Certa vez o Cadete Barroso, militar convicto, andava marchando, só pensava em disciplina, só conversava sobre Exército, de apelido V.O. (verde oliva), em dia de desespero, procurou os serviços de Joaninha. Entrou na fila, bem sentado na cadeira, chegou sua vez.
Durante o atendimento, caminhando tudo normal, dentro do previsto, de repente, Joaninha pega no criado mudo uma revista Pato Donald, começa a folhear, a ler na hora do trabalho. Barrosão ficou indignado, não teve dúvida, deu uma tapa na revista, voou longe, repreendeu a prostituta como se estivesse dando uma ordem de comando a um soldado: “Preste atenção ao serviço Joaninha!” Atenciosa, a jovem terminou o trabalho com um suspiro fingido. Cadete Barroso pagou a consulta, saiu aliviado e satisfeito.
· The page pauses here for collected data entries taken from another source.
/-- So its result is the difference mod 256. -/
theorem addResult_invert (a m : Byte) (c : Bool) : addResult a (m ^^^ 0xFF) c = BitVec.ofInt 8 (subDiff a m c) := by
  have h := addSum_invert a m c
  apply BitVec.eq_of_toNat_eq
  rw [addResult, BitVec.toNat_ofNat, BitVec.toNat_ofInt]
  omega

/-- Its carry says that the difference is not negative. -/
theorem addCarry_invert (a m : Byte) (c : Bool) : addCarry a (m ^^^ 0xFF) c = decide (0 ≤ subDiff a m c) := by
  have h := addSum_invert a m c
  rw [addCarry, decide_eq_decide]
  omega

/-- The inverted operand has the other sign. -/
theorem beq_msb_invert (a m : Byte) : (a.msb == (m ^^^ 0xFF).msb) = (a.msb != m.msb) := by
  have hnot : (~~~m).msb = !m.msb := by simp
  rw [xor_0xFF_eq_not, hnot]
  cases a.msb <;> cases m.msb <;> rfl

/-- The forms of SBC (R502). -/
theorem sbc_forms : aluForms .sbc 0xE9 0xE5 0xF5 0xED 0xFD 0xF9 0xE1 0xF1 := by
  intro b w
  refine ⟨?_, ?_, ?_, ?_, ?_, ?_, ?_, ?_⟩ <;> exact ⟨rfl, fun _ => rfl⟩

/-- Settles O25: SBC is `AddCore` of the inverted operand (`exec_sbc`, `addCore_claims`), and that addition is the
subtraction with borrow (`addResult_invert`, `addCarry_invert`, `beq_msb_invert`). -/
theorem sbcSubtractsWithBorrow : Obligations.SbcSubtractsWithBorrow := by
  refine ⟨sbc_forms, fun o s => ?_⟩
  have h := addCore_claims rfl (exec_sbc o s)
  simp only [addResult_invert, addCarry_invert, beq_msb_invert] at h
  exact h

/-! ## Compares -/

/-- A compare keeps the flags that it does not compute. -/
theorem flagsKeptBut_compareFlags (r m p : Byte) : flagsKeptBut [.n, .z, .c] p (compareFlags r m p) := by
  intro f hf
  simp only [List.mem_cons, List.not_mem_nil, or_false, not_or] at hf
  obtain ⟨hn, hz, hc⟩ := hf
  simp only [getFlag_compareFlags, hn, hz, hc, if_false]

/-- CMP ends with the flags of A and the operand (R503). -/
theorem exec_cmp (o : Src) (s : State) :
    let u := readOperand o s
    exec (.cmp o) s = .next (finish (.cmp o) u { s.cpu with p := compareFlags s.cpu.a u.cpu.m s.cpu.p }) := by
  simp only [exec, execCmp, State.setP, finish]
  rw [readOperand_cpu_latched]
  rfl

/-- CPX ends with the flags of X and the operand (R504). -/
theorem exec_cpx (o : Src) (s : State) :
    let u := readOperand o s
    exec (.cpx o) s = .next (finish (.cpx o) u { s.cpu with p := compareFlags s.cpu.x u.cpu.m s.cpu.p }) := by
  simp only [exec, execCpx, State.setP, finish]
  rw [readOperand_cpu_latched]
  rfl

/-- CPY ends with the flags of Y and the operand (R505). -/
theorem exec_cpy (o : Src) (s : State) :
    let u := readOperand o s
    exec (.cpy o) s = .next (finish (.cpy o) u { s.cpu with p := compareFlags s.cpu.y u.cpu.m s.cpu.p }) := by
  simp only [exec, execCpy, State.setP, finish]
  rw [readOperand_cpu_latched]
  rfl

/-- The count of any instruction with an operand: the page-cross hint costs a cycle when R341 lists the instruction,
which it does for CMP and not for CPX and CPY. -/
theorem finish_cycles_opExtra (i : Instr) (o : Src) (s : State) (c : Cpu) :
    (finish i (readOperand o s) c).cpu.cycles =
      i.baseCycles s.params + (if i.opExtra then crossCycle (readOperand o s) else 0) := by
  cases hop : i.opExtra with
  | true => exact finish_cycles hop o s c
  | false => simp [finish, hop]

/-- What every compare of a byte `r` does: C, Z and N of the unsigned comparison, and nothing else. -/
theorem compare_claims {i : Instr} {o : Src} {s : State} {r : Byte}
    (hexec : exec i s =
      .next (finish i (readOperand o s) { s.cpu with p := compareFlags r (readOperand o s).cpu.m s.cpu.p })) :
    let u := readOperand o s
    ∃ t, exec i s = .next t ∧ leaves s u { s.cpu with p := t.cpu.p } t ∧
      getFlag .c t.cpu.p = decide (u.cpu.m.toNat ≤ r.toNat) ∧ getFlag .z t.cpu.p = decide (r = u.cpu.m) ∧
      getFlag .n t.cpu.p = (r - u.cpu.m).msb ∧ flagsKeptBut [.n, .z, .c] s.cpu.p t.cpu.p ∧
      t.cpu.cycles = i.baseCycles s.params + (if i.opExtra then crossCycle u else 0) :=
  ⟨_, hexec, leaves_finish i o s _, getFlag_compareFlags .c _ _ _, getFlag_compareFlags .z _ _ _,
    (getFlag_compareFlags .n _ _ _).trans (BitVec.msb_eq_getLsbD_last _).symm, flagsKeptBut_compareFlags _ _ _,
    finish_cycles_opExtra i o s _⟩

/-- The forms of CMP (R503). -/
theorem cmp_forms : aluForms .cmp 0xC9 0xC5 0xD5 0xCD 0xDD 0xD9 0xC1 0xD1 := by
  intro b w
  refine ⟨?_, ?_, ?_, ?_, ?_, ?_, ?_, ?_⟩ <;> exact ⟨rfl, fun _ => rfl⟩

/-- The forms of CPX (R504). -/
theorem cpx_forms : indexCompareForms .cpx 0xE0 0xE4 0xEC := by
  intro b w
  refine ⟨?_, ?_, ?_⟩ <;> exact ⟨rfl, fun _ => rfl⟩

/-- The forms of CPY (R505). -/
theorem cpy_forms : indexCompareForms .cpy 0xC0 0xC4 0xCC := by
  intro b w
  refine ⟨?_, ?_, ?_⟩ <;> exact ⟨rfl, fun _ => rfl⟩

/-- Settles O27: the three compares differ only in the register (`exec_cmp`, `exec_cpx`, `exec_cpy`,
`compare_claims`). -/
theorem comparesWriteOnlyFlags : Obligations.ComparesWriteOnlyFlags := by
  refine ⟨cmp_forms, cpx_forms, cpy_forms, fun o s i r h => ?_⟩
  simp only [List.mem_cons, List.not_mem_nil, or_false, Prod.mk.injEq] at h
  obtain ⟨rfl, rfl⟩ | ⟨rfl, rfl⟩ | ⟨rfl, rfl⟩ := h
  · exact compare_claims (exec_cmp o s)
  · exact compare_claims (exec_cpx o s)
  · exact compare_claims (exec_cpy o s)

/-! ## Increments and decrements -/

/-- Adding 1 as the sum mod 256 (R506 to R508). -/
theorem add_one_eq_ofNat (b : Byte) : b + 1 = BitVec.ofNat 8 (b.toNat + 1) := by bv_omega

/-- Subtracting 1 as the sum with 255 mod 256 (R509 to R511). -/
theorem sub_one_eq_ofNat (b : Byte) : b - 1 = BitVec.ofNat 8 (b.toNat + 255) := by bv_omega

/-- The operand fetch of a read-modify-write instruction sets latches only. -/
theorem readMemory_cpu_latched (m : Mem) (s : State) :
    (readMemory m s).cpu = latched s.cpu (readMemory m s).cpu :=
  readOperand_cpu_latched (.mem m) s

/-- It leaves EA at the mode's address. -/
theorem readMemory_cpu_ea (m : Mem) (s : State) : (readMemory m s).cpu.ea = (address m s).cpu.ea := by
  rw [readMemory_eq, address_eq]
  rfl

/-- How a read-modify-write instruction on memory ends, its operand fetched in `u`: one write of `r` at EA and the
status `p`. -/
def modify (i : Instr) (r p : Byte) (u : State) : State := charge i 0 ((busWrite u u.cpu.ea r).setP p)

/-- Its write is the one at the mode's address, whatever status it leaves. -/
theorem wrote_modify (i : Instr) (r p : Byte) (m : Mem) (s : State) :
    wrote (readMemory m s) (address m s).cpu.ea r (modify i r p (readMemory m s)) := by
  rw [← readMemory_cpu_ea]
  exact wrote_of ⟨(readMemory m s).cpu, rfl⟩ rfl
Havia uma casa de mulheres nas proximidades, Casablanca, os cadetes eram proibidos de frequentar. Entretanto, havia sempre alguém furando a proibição. Certa noite de um frio sábado, inverno, resolvemos ir à Boate Casablanca. Éramos mais de dez cadetes. Quando chegávamos, cabeças raspadas, meninos cheios de saúde, fazíamos furor até entre as jovens dos cabarés.
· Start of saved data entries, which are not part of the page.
-- ==== Sys2Proof/Config.lean ====
section
/-! DEFINITION. The implementation parameters of spec/00_scope.md rule R5, each under its own name, and the two
values the spec leaves open: the bars of `drawLines2` (LINES2_MASK of R5; R107, D16) and a bus address that nothing
has written (R16, R163, U1). The word types of Sys2Proof/Word.lean have these widths. -/

namespace Sys2Proof.Config

/-- NCELLS, cells in the segment buffer (R5). -/
@[simp] abbrev nCells : Nat := 8

/-- CELLW, bits per cell (R5). -/
@[simp] abbrev cellW : Nat := 16

/-- NDIGITS, logical digit positions (R5). -/
@[simp] abbrev nDigits : Nat := 4

/-- COLON_CELL, the raw index of the colon cell (R5, R11). -/
abbrev colonCell : Fin nCells := 2

/-- MASKW, meaningful bits of a segment bitmask (R5). -/
@[simp] abbrev maskW : Nat := 8

/-- OPW, the width of the small unsigned operands pos, value, rate, level, base, first, last, address (R5, D5). -/
@[simp] abbrev opW : Nat := 8

/-- NUMW, the width of the signed `number` operand, two's complement (R5, D6). -/
@[simp] abbrev numW : Nat := 32

/-- ADDRW, the width of the stored bus address (R5, D7). -/
@[simp] abbrev addrW : Nat := 8

/-- REQW, the width of the packed request word (R5, D2). -/
@[simp] abbrev reqW : Nat := 64

/-- The largest value with an entry in the segment table (R18, R96: `value <= 15`). -/
def valueMax : BitVec opW := 15

/-- BLINK_MAX, the largest blink-rate code (R5, R75). -/
def blinkMax : BitVec opW := 3

/-- BRIGHT_MAX, the largest brightness level (R5, R76). -/
def brightMax : BitVec opW := 15

/-- BASE_MIN, the smallest accepted number base (R5, R122). -/
def baseMin : BitVec opW := 2

/-- BASE_MAX, the largest accepted number base (R5, R122). -/
def baseMax : BitVec opW := 16

/-- TIME_MAX, the largest accepted `printTime` argument (R5, R123). -/
def timeMax : BitVec opW := 99

/-- Which two of the three bars `drawLines2` draws: the three candidates of R107 and D16. -/
inductive Lines2Bars where
  | topBottom
  | topMiddle
  | middleBottom
  deriving DecidableEq, Repr, Inhabited

/-- The OPEN parameter behind LINES2_MASK (R5, R107, D16; log entry 6): no proof can see which of the three
candidates it is. -/
opaque lines2Bars : Lines2Bars

/-- The free draws of 8 bits that stand for the value of `ADDR` while `ADDR_VALID = 0` (R16, R163, U1; log
entry 5): one value for each draw, and no proof can see any of them. -/
opaque unwrittenAddr : Nat → BitVec addrW

end Sys2Proof.Config
end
Certa hora, um colega cadete bêbado tirou pra dançar uma acompanhante de caminhoneiro. O motorista ficou brabo, começou no salão uma briga com murros, tapas e cadeiras, eu nunca tinha visto parecida, só em cinema. Murro de um lado e de outro, cadeiras se arrebentando nas costas, nos braços, copos voando. Cadetes x Caminhoneiros. Vidros quebrados, mais de 10 minutos de luta livre.
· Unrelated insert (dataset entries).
-- ==== Sys2Proof/Machine/Ops.lean ====
section
/-! DEFINITION. The named operations over the buffer, the bus and the host's side: the primitives of
spec/00_scope.md R8, spec/40_driver.md R70 to R72 and spec/41_formatter_draw.md R91, taking the next input, and the
reset event (spec/70_reset_and_hazards.md R160, R161). Taking an exception has no operation: the block has none
(spec/60_exceptions.md R145, R146). -/

namespace Sys2Proof.Machine

/-- Reading `ADDR`: the stored address once `initialize` has written it; before that a free draw of 8 bits (R16,
R163, U1; log entry 5). -/
def State.busAddr (s : State) : BusAddr := if s.addrValid then s.addr else Config.unwrittenAddr s.draws

/-- The events of one transaction: `Begin`, the bytes, `End` (R30, R31). -/
def transactionEvents (address : BusAddr) (bytes : List Byte) : List BusEvent :=
  .beginTx address :: (bytes.map .writeByte ++ [.endTx])

/-- Emits one transaction, `ADDR` read once (R30). A free draw is used up (log entry 5). -/
def State.transaction (bytes : List Byte) (s : State) : State :=
  { s with
    trace := s.trace ++ transactionEvents s.busAddr bytes
    draws := if s.addrValid then s.draws else s.draws + 1 }

/-- `emit Open` (R30, D19). -/
def State.openBus (s : State) : State := { s with trace := s.trace ++ [.openBus] }

/-- The bytes of an n-byte value from least significant to most significant (R8). -/
def littleEndianBytes (n : Nat) (v : BitVec (8 * n)) : List Byte :=
  (List.range n).map fun k => v.extractLsb' (8 * k) 8

/-- `MemWrite(a, n, v)`: the only memory primitive, a bus transaction (R8). -/
def State.memWrite (a : Byte) (n : Nat) (v : BitVec (8 * n)) (s : State) : State :=
  s.transaction (a :: littleEndianBytes n v)

/-- `Cmd(c)`: one command byte in its own transaction (R70). -/
def State.cmd (c : Byte) (s : State) : State := s.transaction [c]

/-- The bytes of one cell as sent: low byte, then high byte (R34, R71). -/
def cellBytes (c : Cell) : List Byte := [cellLow c, cellHigh c]

/-- `Flush()`: row address 0, then every cell in order, low byte then high byte (R71). -/
def State.flush (s : State) : State := s.transaction (rowAddr 0 :: s.buf.toList.flatMap cellBytes)

/-- `BufWrite(i, v)`: the single write port of the buffer (R72). -/
def State.bufWrite (i : Fin Config.nCells) (v : Cell) (s : State) : State := { s with buf := s.buf.set i v }

/-- `ZeroAll()`: every cell 0x0000 (R72). -/
def State.zeroAll (s : State) : State := { s with buf := Vector.replicate Config.nCells 0x0000 }

/-- `PutDigit(pos, m)`: the whole cell replaced by the zero-extended mask when `pos <= 3`, else nothing (R90,
R91). -/
def State.putDigit (pos : Operand) (m : Mask) (s : State) : State :=
  match posCell pos with
  | some i => s.bufWrite i (cellOfMask m)
  | none => s

/-- `Line(m)`: `PutDigit(pos, m)` for pos = 0 to 3 (spec/41_formatter_draw.md section 6). -/
def State.line (m : Mask) (s : State) : State :=
  (((s.putDigit 0 m).putDigit 1 m).putDigit 2 m).putDigit 3 m

/-- The next thing the host presents, taken once (R41): none while the host presents nothing. -/
def State.takeInput (s : State) : Option (HostInput × State) :=
  match s.inputs with
  | [] => none
  | i :: rest => some (i, { s with inputs := rest })

/-- The host presents this input next. -/
def State.present (i : HostInput) (s : State) : State := { s with inputs := i :: s.inputs }

/-- The reset event: every register and both output histories as after reset, nothing sent (R160, R161). The
host's inputs and the count of free draws are not the block's and stay (log entry 9). -/
def State.resetEvent (s : State) : State := { State.reset with inputs := s.inputs, draws := s.draws }

/-- A request with an unassigned `op`: no state change, no event, `ok = 0` (R55). -/
def State.unassigned (s : State) : State := s.reject

end Sys2Proof.Machine
end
     A certa altura, gritaram: “A patrulha da AMAN está chegando!” Todos corremos em direção ao campo, cada um por si até chegar ao destino.
Quando eu pulava uma janela nos fundos, levei por trás uma cadeirada na cabeça, senti a visão escurecer, desmaiei. Quebraram-se, a cadeira e a cabeça. Um colega, cadete Coelho, veio em meu socorro, acordou-me, levou-me para a via de fuga no descampado. Nesse momento a patrulha já havia preso quatro cadetes. Na marcha da retirada Coelho me levava arrastando pelo ombro. A dor foi aumentando, o sangue não estancava, a ferida continuava sangrando. Pedi a Coelho que me deixasse, preferia apresentar-me à patrulha. De qualquer modo, o ferimento iria me denunciar. Alguns colegas conseguiram se evadir, embrenhando-se por dentro do matagal.
Retornei sozinho. Fui devidamente preso pela patrulha e escoltado até a enfermaria da AMAN. Peguei 20 pontos na cabeça e 15 dias de cadeia.
Punição- Cadete de Infantaria Carlos Roberto Peixoto Lima - Por ter frequentado ambiente não compatível com a situação de cadete, por ter ingerido bebida alcoólica, por ter participado de uma briga contra civis, infringido o R/4, Regulação Disciplinar do Exército, fica preso por 15 dias. Permanece no comportamento bom. Punição de caráter repressivo.
A prisão em si não foi pesada. O problema foi sindicância instalada para apurar o acontecimento. O capitão encarregado era encrenqueiro, da linha dura. Fez pressão, marcação constante para eu delatar os colegas que conseguiram fugir. Todo o dia me convocava, deixava-me numa cadeira por mais de duas horas esperando, até que ele vinha com uma série de ameaças, se não contasse, seria desligado do curso. Percebendo que eu não denunciaria os colegas, mudou de tática. Tentou me convencer, por dever e até por amizade, eu deveria revelar os companheiros de briga, era para o próprio bem deles, uma maneira de educar. Logo a seguir, me ameaçava novamente. Até que chegou o prazo de encerramento da sindicância. Peguei 15 dias de prisão. Jamais delatar está no Código de Honra do Cadete que nunca foi escrito, entretanto, para nós, tinha a força da dignidade.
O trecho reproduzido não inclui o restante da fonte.